Dr. Grant Norton, professor in the School of Mechanical and Materials Engineering is leading researchers at Washington State University in developing a nanoneedle tin (Sn) anode material formed as “Tin Whiskers” for Lithium-ion batteries.
Elemental Sn is an attractive high-performance anode material because of its high theoretical specific capacity (992 mAh g-1) and high operating voltage along with the absence of solvent absorption.
Electrical engineers have been trying to minimize the problem of tin whiskers for over 60 years. The tiny needle-like structures growing on tin-plated electronics get up to ten millimeters long, and can cause short circuits.
Norton and postdoctoral researcher Uttara Sahaym were originally trying to mitigate tin whiskers, when they realized that they could actually be useful.
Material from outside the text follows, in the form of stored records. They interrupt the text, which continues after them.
/-- R47, R48, R37, R38, R60, R61: an ARRIVE of a new tag at an empty bay takes the FREE record of lowest index,
with a new generation, the next arrival number and every other field cleared; it is SETTLING with its timer
started, or TESTING when its rest time is 0. -/
def Obligations.ArrivalOfNewTag : Prop :=
  ∀ (s : State) (r : MeasurementRecord) (rest : List MeasurementRecord) (b : Bay) (tag : Tag) (c : Fin 16)
    (i : ModuleIndex) (ms : Nat), MayTake s r rest → r.content = .arrive tag c → s.target r = .bay b →
    s.occupant b = none → (∀ j, (s.record j).state ≠ .free → (s.record j).tag ≠ tag) →
    (s.record i).state = .free → (∀ j, j.val < i.val → (s.record j).state ≠ .free) →
    ms = (s.mu.active.orig.get c).restCount *
      (match s.mu.active.bank.restUnit with | .s1 => 1 | .s10 => 10 | .s60 => 60) * 1000 →
    exec .arrive s = .next (State.selectIfDue { s with
      iu := {
        live := put s.iu.live b.entry { s.live b.entry with
          bays := put (s.live b.entry).bays b.channel
            (some { index := i, generation := (s.record i).generation + 1 }) }
        intakeQueue := rest }
      mr := {
        records := put s.mr.records i { ModuleRecord.cleared ((s.record i).generation + 1) with
          state := if ms = 0 then .testing else .settling
          tag := tag, originClass := c, arrival := s.mr.arrivalCounter, location := .bay b }
        arrivalCounter := min (s.mr.arrivalCounter + 1) 4294967295 }
      ge := { s.ge with
        settleTimers := put s.ge.settleTimers i
          (if ms = 0 then none
           else some { generation := (s.record i).generation + 1, expiresAt := s.timeBase + ms }) } })

/-- R44, R45, R47: an ARRIVE at an occupied bay first departs the occupant, as a DEPART without a tag would, with
all its consequences, and is then the arrival at the empty bay. One at an empty bay whose tag a record holds in a
refusing state raises TAG-CONFLICT with the state found; one of a new tag with no FREE record raises
REGISTER-FULL. Nothing else changes. -/
def Obligations.ArrivalDisplacesOrIsRefused : Prop :=
  ∀ (s : State) (r : MeasurementRecord) (rest : List MeasurementRecord) (b : Bay) (tag : Tag) (c : Fin 16),
    MayTake s r rest → r.content = .arrive tag c → s.target r = .bay b →
    (∀ m, s.occupant b = some m →
      exec .arrive s = exec .arrive (s.departFrom b m) ∧ (s.departFrom b m).occupant b = none ∧
      MayTake (s.departFrom b m) r rest ∧ (s.departFrom b m).target r = .bay b) ∧
    (∀ i, s.occupant b = none → (s.record i).state ≠ .free → (s.record i).tag = tag →
      (∀ j, (s.record j).state ≠ .free → (s.record j).tag = tag → j = i) →
      (s.record i).state ≠ .pooled →
      ((s.record i).state = .graded → (s.record i).verdict ≠ none) →
      exec .arrive s = .next (State.selectIfDue { s with
        iu := { s.iu with intakeQueue := rest }
        mu := { s.mu with notices := raiseIn (.tagConflict tag (s.record i).state) s.mu.notices } })) ∧
    (s.occupant b = none → (∀ j, (s.record j).state ≠ .free) → (∀ j, (s.record j).tag ≠ tag) →
      exec .arrive s = .next (State.selectIfDue { s with
        iu := { s.iu with intakeQueue := rest }
        mu := { s.mu with notices := raiseIn (.registerFull tag) s.mu.notices } }))
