/-! ## Completions -/

theorem afterResolution (s : State) (i : ModuleIndex) : LimitsKept s (s.afterResolution i) := by
  unfold State.afterResolution
  split
  · split
    · exact ⟨fun h => { h with }, id, id, id, id⟩
    · exact refl s
  · exact of_eq (by simp) (by simp) (by simp) (by simp)
  · exact refl s

theorem resolve (s : State) (i : ModuleIndex) : LimitsKept s (s.resolve i) := by
  unfold State.resolve
  exact trans (t := s.setRecord i _) (of_eq rfl rfl ⟨rfl, rfl⟩ rfl) (afterResolution _ i)

theorem tellStringMap (s : State) (e : Evaluation) (x : Option Nat) (l : Location) :
    LimitsKept s (s.tellStringMap e x l) := of_eq (by simp) (by simp) (by simp) (by simp)

theorem applyCompletion (s : State) (e : Evaluation) : LimitsKept s (s.applyCompletion e) := by
  unfold State.applyCompletion
  dsimp only
  refine trans ?_ (tellStringMap _ e _ _)
  split
  · exact trans (t := s.setRecord e.module.index _) (of_eq rfl rfl ⟨rfl, rfl⟩ rfl) (raise _ _)
  · split
    · exact trans (t := s.setRecord e.module.index _) (of_eq rfl rfl ⟨rfl, rfl⟩ rfl) (resolve _ _)
    · exact of_eq rfl rfl ⟨rfl, rfl⟩ rfl

theorem completeEvaluation (s : State) (e : Evaluation) : LimitsKept s (s.completeEvaluation e) := by
  obtain ⟨t, outcome, completed⟩ := s.completeEvaluation_outcome e
  rw [completed]
  refine congr (t := t) ?_ rfl rfl rfl rfl
  cases outcome with
  | applied => exact applyCompletion s e
  | declined => exact count s _

theorem completeChoice (s : State) (c : Choice) : LimitsKept s (s.completeChoice c) := by
  obtain ⟨t, outcome, completed⟩ := s.completeChoice_outcome c
  rw [completed]
  refine congr (t := t) ?_ rfl rfl rfl rfl
  cases outcome with
  | discarded => exact of_eq (by simp) (by simp) (by simp) (by simp [State.discardChoice, State.freeOrderRecord])
  | noCandidate =>
    unfold State.noCandidate
    exact trans (t := (s.freeOrderRecord c.order).setSelectedStatus c _) (of_eq rfl rfl ⟨rfl, rfl⟩ rfl) (raise _ _)
  | applied q w => exact of_eq (by simp) (by simp) (by simp) (by simp [State.applyChoice, State.createOrder])

/-! ## Orders -/

theorem addExpired_length {l : List Byte} (h : l.length ≤ 8) (n : Byte) : (addExpired l n).length ≤ 8 := by
  unfold addExpired Config.expiredRoom
  split
  · simpa
  · simp
    omega

theorem endExpired (s : State) (i : OrderIndex) (o : Order) : LimitsKept s (s.endExpired i o) := by
  refine ⟨by simp, by simp, by simp [State.endExpired], fun h => ?_, fun h => ?_⟩
  · have raised : (s.endExpired i o).mu.notices = raiseIn (.orderExpired o.number) s.mu.notices := by
      simp [State.endExpired]
    exact raised ▸ h.raise _
  · simpa using addExpired_length h o.number

theorem promoteDeferred_expired (s : State) (k : Fin 8) : (s.promoteDeferred k).ot.expired = s.ot.expired := by
  unfold State.promoteDeferred
  split <;> rfl

theorem closed (s : State) (i : OrderIndex) (o : Order) : LimitsKept s (s.closed i o) :=
  of_eq (by simp) (by simp) (by simp) (promoteDeferred_expired _ _)

theorem select (s : State) (p : Policy) : LimitsKept s (s.select p) := by
  refine of_eq (by simp) (by simp) (by simp) ?_
  by_cases due : s.selectionConditions
  · obtain ⟨q, o, -, -, selected⟩ := select_due due p
    rw [selected]
    rfl
  · rw [select_not_due due]

/-! ## Commits -/

theorem carryStations (s : State) (old new : Vector Station 32) : LimitsKept s (s.carryStations old new) := by
  unfold State.carryStations
  dsimp only
  refine trans ?_ (foldl departModule _ _)
  refine trans ?_ (foldl (fun u x => of_eq (by simp) (by simp) (by simp) (by simp)) _ _)
  refine ⟨id, fun h => ⟨by simpa using h.intake, fun e => ?_, fun r member => ?_⟩, id, id, id⟩
  · rw [get_mapEntries]
    unfold carriedLive
    split
    · split
      · exact Nat.zero_le _
      · exact h.lost _
    · exact Nat.zero_le _
  · obtain ⟨x, queued, rfl⟩ := List.mem_map.mp member
    exact h.measured x queued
The nanoneedles (or “whiskers”) used for the tin anode were grown directly on copper foil, using a standard electroplating process that’s commonly used in industry. This report suggests that the tin anode would be considerably cheaper to produce than traditional graphite anodes.
Norton and his team have reversed the problem into an opportunity. By gaining control of the whiskers growth the research has led to the creation of a tin battery anode, which Norton claims could triple the capacity of lithium-ion batteries. The claim is based on lab tests that also show the tin anode offers almost triple the energy storage capacity as its graphite counterparts. That is thanks to the plentiful surface area of the whiskers, which provides a ‘roost’ for a larger number of lithium ions.
Additionally, batteries incorporating the tin anode could recharge more quickly and many more times than existing lithium-ions batteries.
There are problems in other tin based anodes. Similar to silicon, tin experiences huge volumetric expansion and shrinkage on cycling, causing severe mechanical disintegration (such as cracking and pulverization) and thus shortened cycle life. A number of research groups are working on methods to prevent such life-limiting mechanical problems, such as the use of tin nanopillars layered between graphene sheets.
It is yet to be seen if the whisker anodes grown directly on copper foil avoid the expansion and shrinkage on cycling.
Norton and his colleagues are now in the process of building and testing batteries using their new anode. They have filed patents on the technology, and hope to have it commercialized within a year. Batteries incorporating the tin anode should be no different in shape or size than traditional batteries, so compatibility with devices shouldn’t be a problem.
It would be great if the adaptation of a naturally occurring problem would be a big improvement to a leading technology.